Hours after the Federal Reserve met market expectations by slashing its main policy rate to 1 percent, Taiwan and Hong Kong took up the rate-cutting baton and speculation persisted that Japan would follow suit on Friday.

As well as lowering the cost of money, the U.S. central bank made more of it available: it announced four new currency swap lines with Brazil, Mexico, South Korea and Singapore worth $30 billion each to help ease dollar funding shortages that have crippled money markets around the globe.

The policy move electrified South Korea's markets, which have been pounded by fears that banks and companies would be unable to get their hands on enough dollars to meet maturing debts.

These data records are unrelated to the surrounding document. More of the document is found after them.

/-- 44_temp.md R126, R127, the whole rules: the flag commands, from either value of the flag (R115). -/
def Obligations.PollFlagRules : Prop :=
  (∀ (a b : Byte) (v : BitVec 32),
    decode (commandWord 0x46#8 a b v) = .ok .tmpReadStart ∧
    decode (commandWord 0x47#8 a b v) = .ok .tmpReadStop) ∧
  ∀ s : State,
    exec .tmpReadStart s = .next { s with pollActive := 1#1, responses := s.responses ++ [1#64] } ∧
    exec .tmpReadStop s = .next { s with pollActive := 0#1, responses := s.responses ++ [0#64] }

/-! ### Failures, over all commands -/

/-- 60_exceptions.md R132, R136: the first violated precondition, in the order of checking, is the status; nothing is
issued and no state is written but ERRSTAT.PRE. -/
def Obligations.PreconditionAbortChangesOnlyErrstat : Prop :=
  ∀ (i : Instr) (s : State) (st : Status), i.violated s.cfg = some st →
    exec i s = .next (s.ended 0x02#8 (st.code ++ 0#56))

/-- 60_exceptions.md R133: a failed write or read of a DAC or ADC command is in the trace once, is not repeated, sets
XPORT, and leaves the shadow gain the command wrote. -/
def Obligations.TransportFailureIsReportedOnce : Prop :=
  ∀ (i : Instr) (s : State) (sh : TransactionShape),
    i.transactionShape s.cfg = some sh → sh.kind ≠ .writeRead → i.violated s.cfg = none →
    s.replyAt sh.rdlen 0 = .fail → s.cfg.variants = Variants.documented →
    ∃ t u, shapeOf t = sh ∧ exec i s = .next u ∧ u.trace = s.trace ++ [t] ∧ u.answers = s.answers.drop 1 ∧
      u.errstat = s.errstat ||| 0x04#8 ∧ u.responses = s.responses ++ [0x0700000000000000#64] ∧
      u.inFlight = s.inFlight ∧ u.pollActive = s.pollActive ∧
      (u.dac8Gain = match i with
        | .dac8SetAllGain gain => BitVec.ofNat 8 gain
        | .dac8SetSingleGain _ gain => BitVec.ofNat 8 gain
        | _ => s.dac8Gain) ∧
      (u.dac2Gain = match i with
        | .dac2SetAllGain gain => BitVec.ofNat 8 gain
        | .dac2SetSingleGain gain => BitVec.ofNat 8 gain
        | _ => s.dac2Gain)

/-- 70_reset_and_hazards.md R165: a command one of whose transactions is never answered, those before it having failed,
never completes; the transaction is in flight, and no response is produced. The form is the model's (log 5). -/
def Obligations.SilentTransportHangsTheCommand : Prop :=
  ∀ (i : Instr) (s : State) (sh : TransactionShape) (k : Nat),
    i.transactionShape s.cfg = some sh → i.violated s.cfg = none → k < i.mostTransactions →
    (∀ j < k, s.replyAt sh.rdlen j = .fail) → s.replyAt sh.rdlen k = .never →
    ∃ t u, shapeOf t = sh ∧ exec i s = .next u ∧ u.inFlight = some t ∧
      u.trace = s.trace ++ List.replicate (k + 1) t ∧ u.responses = s.responses ∧ u.errstat = s.errstat ∧
      u.pollActive = s.pollActive

/-- 60_exceptions.md R135: a command that produces a response ends with a status of its row, and with VALUE 0 unless the
status is OK; one that produces none is hung on a transaction of its own that the transport never answers
(70_reset_and_hazards.md R165; the form of it is the model's, log 5). -/
def Obligations.CommandEndsWithAStatusOfItsRow : Prop :=
  ∀ (i : Instr) (s u : State), exec i s = .next u →
    (∃ st v, st ∈ i.canEndWith ∧ u.responses = s.responses ++ [st.code ++ 0#8 ++ v] ∧ (st ≠ .ok → v = 0#48) ∧
      u.inFlight = s.inFlight) ∨
    (s.SilentTo i ∧ ∃ t, i.transactionShape s.cfg = some (shapeOf t) ∧ u.responses = s.responses ∧ u.inFlight = some t)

The won jumped 10 percent against the dollar, while Seoul shares rose 12 percent.

"With this deal, Korea secured a 'safe dollar supplier' in the Fed and that will ease concerns over a dollar liquidity shortage," said June Park, an economist at Woori Investment & Securities.

Euro In Demand

The won was not the only currency to benefit as currency traders poked their heads above the parapet.

For weeks the dollar has been unstoppable as U.S. firms and banks have brought money home to pay down debts and investors sought a safe haven. The yen, too, has benefited from the unwinding of risky bets.

But the euro jumped 3 percent against the yen, aided by expectations that the Bank of Japan will cut interest rates on Friday, and rose to $1.3245, 7.5 percent above a 2-1/2-year low of $1.2329 plumbed on Tuesday.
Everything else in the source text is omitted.